Step 2: tRNA (Transfer RNA). It acts as an adapter molecule. It reads the genetic code on mRNA via its anticodon loop and brings the specific amino acids to the ribosome during translation.

(c) Template strand vs Coding strand
Step 1: Template Strand. The DNA strand with 3' → 5' polarity that is physically read by RNA polymerase to synthesize mRNA.
Step 2: Coding Strand. The DNA strand with 5' → 3' polarity. It does not code for RNA physically, but its nucleotide sequence is exactly identical to the newly formed mRNA (except T is replaced by U).

Question 9: List two essential roles of ribosome during translation.

Answer:
Step 1: Structural Support & Binding. The ribosome provides the physical site where mRNA and tRNA come together to interact perfectly. Its smaller subunit binds to mRNA, while the larger subunit has sites (A, P, E) for tRNA binding.
Step 2: Catalytic Role. The larger subunit acts as a catalyst (ribozyme) to form peptide bonds between adjacent amino acids to build the polypeptide chain.

Question 10: In the medium where E. coli was growing, lactose was added, which induced the lac operon. Then, why does lac operon shut down some time after addition of lactose in the medium?

Answer:
Step 1: Induction phase. When lactose is added, it acts as an inducer, binding to the repressor protein and turning the operon ON. This allows the synthesis of β-galactosidase, which breaks down the lactose into glucose and galactose for energy.
Step 2: Shut down phase. Once the bacteria consume all the lactose in the medium, there is no more inducer left to bind the repressor. The free repressor protein becomes active again, binds tightly to the operator region, and blocks RNA polymerase. Thus, the lac operon shuts down automatically to save cellular energy.
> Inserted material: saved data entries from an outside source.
@[simp] theorem setGrp_pending (g : Nat) (x : GrpSt) : (s.setGrp g x).pending = s.pending := (rfl)
@[simp] theorem setGrp_raw (g : Nat) (x : GrpSt) : (s.setGrp g x).raw = s.raw := (rfl)
@[simp] theorem setGrp_regs (g : Nat) (x : GrpSt) : (s.setGrp g x).regs = s.regs := (rfl)
@[simp] theorem setGrp_landed (g : Nat) (x : GrpSt) : (s.setGrp g x).landed = s.landed := (rfl)
@[simp] theorem setGrp_srwPend (g : Nat) (x : GrpSt) : (s.setGrp g x).srwPend = s.srwPend := (rfl)
@[simp] theorem setGrp_shadowNow (g : Nat) (x : GrpSt) : (s.setGrp g x).shadowNow = s.shadowNow := (rfl)
@[simp] theorem setGrp_rdLatch (g : Nat) (x : GrpSt) : (s.setGrp g x).rdLatch = s.rdLatch := (rfl)
@[simp] theorem setGrp_claimAt (g : Nat) (x : GrpSt) : (s.setGrp g x).claimAt = s.claimAt := (rfl)
@[simp] theorem setGrp_before (g : Nat) (x : GrpSt) : (s.setGrp g x).before = s.before := (rfl)
@[simp] theorem setGrp_pci (g : Nat) (x : GrpSt) : (s.setGrp g x).pci = s.pci := (rfl)
@[simp] theorem setGrp_wrHold (g : Nat) (x : GrpSt) : (s.setGrp g x).wrHold = s.wrHold := (rfl)
@[simp] theorem setGrp_mem (g : Nat) (x : GrpSt) : (s.setGrp g x).mem = s.mem := (rfl)
@[simp] theorem setGrp_poison (g : Nat) (x : GrpSt) : (s.setGrp g x).poison = s.poison := (rfl)
@[simp] theorem setGrp_seqMem (g : Nat) (x : GrpSt) : (s.setGrp g x).seqMem = s.seqMem := (rfl)
@[simp] theorem setGrp_seqBad (g : Nat) (x : GrpSt) : (s.setGrp g x).seqBad = s.seqBad := (rfl)
@[simp] theorem setGrp_threads (g : Nat) (x : GrpSt) : (s.setGrp g x).threads = s.threads := (rfl)
@[simp] theorem setGrp_turns (g : Nat) (x : GrpSt) : (s.setGrp g x).turns = s.turns := (rfl)
@[simp] theorem setGrp_cores (g : Nat) (x : GrpSt) : (s.setGrp g x).cores = s.cores := (rfl)
@[simp] theorem setGrp_tasks (g : Nat) (x : GrpSt) : (s.setGrp g x).tasks = s.tasks := (rfl)
@[simp] theorem setGrp_readyCtr (g : Nat) (x : GrpSt) : (s.setGrp g x).readyCtr = s.readyCtr := (rfl)
@[simp] theorem setGrp_mpcHeld (g : Nat) (x : GrpSt) : (s.setGrp g x).mpcHeld = s.mpcHeld := (rfl)
@[simp] theorem setGrp_hwSeq (g : Nat) (x : GrpSt) : (s.setGrp g x).hwSeq = s.hwSeq := (rfl)
@[simp] theorem setGrp_drrGroup (g : Nat) (x : GrpSt) : (s.setGrp g x).drrGroup = s.drrGroup := (rfl)
@[simp] theorem setGrp_drrOpen (g : Nat) (x : GrpSt) : (s.setGrp g x).drrOpen = s.drrOpen := (rfl)
@[simp] theorem setGrp_tickPend (g : Nat) (x : GrpSt) : (s.setGrp g x).tickPend = s.tickPend := (rfl)
@[simp] theorem setGrp_lastTick (g : Nat) (x : GrpSt) : (s.setGrp g x).lastTick = s.lastTick := (rfl)
@[simp] theorem setGrp_tickFrom (g : Nat) (x : GrpSt) : (s.setGrp g x).tickFrom = s.tickFrom := (rfl)
@[simp] theorem setGrp_moved (g : Nat) (x : GrpSt) : (s.setGrp g x).moved = s.moved := (rfl)
@[simp] theorem setGrp_relWait (g : Nat) (x : GrpSt) : (s.setGrp g x).relWait = s.relWait := (rfl)
@[simp] theorem setGrp_busy (g : Nat) (x : GrpSt) : (s.setGrp g x).busy = s.busy := (rfl)
@[simp] theorem setGrp_adm (g : Nat) (x : GrpSt) : (s.setGrp g x).adm = s.adm := (rfl)
@[simp] theorem setGrp_chans (g : Nat) (x : GrpSt) : (s.setGrp g x).chans = s.chans := (rfl)
@[simp] theorem setGrp_tb (g : Nat) (x : GrpSt) : (s.setGrp g x).tb = s.tb := (rfl)
@[simp] theorem setGrp_pgs (g : Nat) (x : GrpSt) : (s.setGrp g x).pgs = s.pgs := (rfl)
@[simp] theorem setGrp_encTags (g : Nat) (x : GrpSt) : (s.setGrp g x).encTags = s.encTags := (rfl)
@[simp] theorem setGrp_encWords (g : Nat) (x : GrpSt) : (s.setGrp g x).encWords = s.encWords := (rfl)
@[simp] theorem setGrp_memSts (g : Nat) (x : GrpSt) : (s.setGrp g x).memSts = s.memSts := (rfl)
@[simp] theorem setGrp_lanes (g : Nat) (x : GrpSt) : (s.setGrp g x).lanes = s.lanes := (rfl)
@[simp] theorem setGrp_ports (g : Nat) (x : GrpSt) : (s.setGrp g x).ports = s.ports := (rfl)
@[simp] theorem setGrp_pairs (g : Nat) (x : GrpSt) : (s.setGrp g x).pairs = s.pairs := (rfl)
@[simp] theorem setGrp_ingFifo (g : Nat) (x : GrpSt) : (s.setGrp g x).ingFifo = s.ingFifo := (rfl)
@[simp] theorem setGrp_ctl (g : Nat) (x : GrpSt) : (s.setGrp g x).ctl = s.ctl := (rfl)
@[simp] theorem setGrp_flowBad (g : Nat) (x : GrpSt) : (s.setGrp g x).flowBad = s.flowBad := (rfl)
@[simp] theorem setGrp_pools (g : Nat) (x : GrpSt) : (s.setGrp g x).pools = s.pools := (rfl)
@[simp] theorem setGrp_decs (g : Nat) (x : GrpSt) : (s.setGrp g x).decs = s.decs := (rfl)
@[simp] theorem setGrp_sbs (g : Nat) (x : GrpSt) : (s.setGrp g x).sbs = s.sbs := (rfl)
@[simp] theorem setGrp_tdms (g : Nat) (x : GrpSt) : (s.setGrp g x).tdms = s.tdms := (rfl)
@[simp] theorem setGrp_vcxo (g : Nat) (x : GrpSt) : (s.setGrp g x).vcxo = s.vcxo := (rfl)
@[simp] theorem setGrp_units (g : Nat) (x : GrpSt) : (s.setGrp g x).units = s.units := (rfl)
@[simp] theorem setGrp_engCtx (g : Nat) (x : GrpSt) : (s.setGrp g x).engCtx = s.engCtx := (rfl)
@[simp] theorem setGrp_rends (g : Nat) (x : GrpSt) : (s.setGrp g x).rends = s.rends := (rfl)
@[simp] theorem setGrp_prfOwn (g : Nat) (x : GrpSt) : (s.setGrp g x).prfOwn = s.prfOwn := (rfl)
@[simp] theorem setGrp_sclOwn (g : Nat) (x : GrpSt) : (s.setGrp g x).sclOwn = s.sclOwn := (rfl)
@[simp] theorem setGrp_coefs (g : Nat) (x : GrpSt) : (s.setGrp g x).coefs = s.coefs := (rfl)
@[simp] theorem setGrp_sclHeld (g : Nat) (x : GrpSt) : (s.setGrp g x).sclHeld = s.sclHeld := (rfl)
@[simp] theorem setGrp_proofs (g : Nat) (x : GrpSt) : (s.setGrp g x).proofs = s.proofs := (rfl)
@[simp] theorem setGrp_trayLines (g : Nat) (x : GrpSt) : (s.setGrp g x).trayLines = s.trayLines := (rfl)
@[simp] theorem setGrp_egPorts (g : Nat) (x : GrpSt) : (s.setGrp g x).egPorts = s.egPorts := (rfl)
@[simp] theorem setGrp_egFlows (g : Nat) (x : GrpSt) : (s.setGrp g x).egFlows = s.egFlows := (rfl)
@[simp] theorem setGrp_strs (g : Nat) (x : GrpSt) : (s.setGrp g x).strs = s.strs := (rfl)
@[simp] theorem setGrp_srtps (g : Nat) (x : GrpSt) : (s.setGrp g x).srtps = s.srtps := (rfl)
@[simp] theorem setGrp_epochs (g : Nat) (x : GrpSt) : (s.setGrp g x).epochs = s.epochs := (rfl)
@[simp] theorem setGrp_wl (g : Nat) (x : GrpSt) : (s.setGrp g x).wl = s.wl := (rfl)
@[simp] theorem setGrp_busFaultAt (g : Nat) (x : GrpSt) : (s.setGrp g x).busFaultAt = s.busFaultAt := (rfl)
@[simp] theorem setGrp_staged (g : Nat) (x : GrpSt) : (s.setGrp g x).staged = s.staged := (rfl)
@[simp] theorem setGrp_flowPort (g : Nat) (x : GrpSt) : (s.setGrp g x).flowPort = s.flowPort := (rfl)
@[simp] theorem setGrp_recs (g : Nat) (x : GrpSt) : (s.setGrp g x).recs = s.recs := (rfl)
@[simp] theorem setGrp_recno (g : Nat) (x : GrpSt) : (s.setGrp g x).recno = s.recno := (rfl)
@[simp] theorem setGrp_msixTable (g : Nat) (x : GrpSt) : (s.setGrp g x).msixTable = s.msixTable := (rfl)
@[simp] theorem setGrp_out (g : Nat) (x : GrpSt) : (s.setGrp g x).out = s.out := (rfl)
@[simp] theorem setGrp_freeCtr (g : Nat) (x : GrpSt) : (s.setGrp g x).freeCtr = s.freeCtr := (rfl)
@[simp] theorem setGrp_heath (g : Nat) (x : GrpSt) : (s.setGrp g x).heath = s.heath := (rfl)
@[simp] theorem setGrp_hlt (g : Nat) (x : GrpSt) : (s.setGrp g x).hlt = s.hlt := (rfl)
@[simp] theorem setGrp_pdk (g : Nat) (x : GrpSt) : (s.setGrp g x).pdk = s.pdk := (rfl)
@[simp] theorem setGrp_cons (g : Nat) (x : GrpSt) : (s.setGrp g x).cons = s.cons := (rfl)
@[simp] theorem setGrp_hcrs (g : Nat) (x : GrpSt) : (s.setGrp g x).hcrs = s.hcrs := (rfl)
@[simp] theorem setGrp_dmas (g : Nat) (x : GrpSt) : (s.setGrp g x).dmas = s.dmas := (rfl)
@[simp] theorem setGrp_dmaTurn (g : Nat) (x : GrpSt) : (s.setGrp g x).dmaTurn = s.dmaTurn := (rfl)
@[simp] theorem setGrp_ptp (g : Nat) (x : GrpSt) : (s.setGrp g x).ptp = s.ptp := (rfl)
@[simp] theorem setGrp_mcasts (g : Nat) (x : GrpSt) : (s.setGrp g x).mcasts = s.mcasts := (rfl)
@[simp] theorem setGrp_lostCmds (g : Nat) (x : GrpSt) : (s.setGrp g x).lostCmds = s.lostCmds := (rfl)
@[simp] theorem setGrp_rcpKeys (g : Nat) (x : GrpSt) : (s.setGrp g x).rcpKeys = s.rcpKeys := (rfl)
@[simp] theorem setGrp_svnMin (g : Nat) (x : GrpSt) : (s.setGrp g x).svnMin = s.svnMin := (rfl)
@[simp] theorem setGrp_boots (g : Nat) (x : GrpSt) : (s.setGrp g x).boots = s.boots := (rfl)
@[simp] theorem setGrp_bootPending (g : Nat) (x : GrpSt) : (s.setGrp g x).bootPending = s.bootPending := (rfl)
@[simp] theorem setGrp_pwrGood (g : Nat) (x : GrpSt) : (s.setGrp g x).pwrGood = s.pwrGood := (rfl)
Question 11: Explain (in one or two lines) the function of the following: (a) Promoter (b) tRNA (c) Exons

Answer:
Step 1: (a) Promoter. It is a specific DNA sequence located at the 5' end of the transcription unit where RNA polymerase binds and initiates transcription.
Step 2: (b) tRNA. It acts as an adapter molecule that reads the mRNA codon via its anticodon and transports the corresponding amino acid to the ribosome.
Step 3: (c) Exons. These are the coding sequences in eukaryotic split genes that appear in the mature, processed mRNA and are translated into proteins.

Question 12: Why is the Human Genome project called a mega project?

Answer:
Step 1: Massive Scale. The Human Genome Project (HGP) is called a mega project because of its massive scale and scope. It aimed to sequence all the $3\times10^9$ base pairs of the human genome.
Step 2: Effort & Capital. It required immense capital investment (approx. 9 billion US dollars), high-speed computational devices for data storage and analysis (giving birth to Bioinformatics), and took 13 years of coordinated effort from scientists globally.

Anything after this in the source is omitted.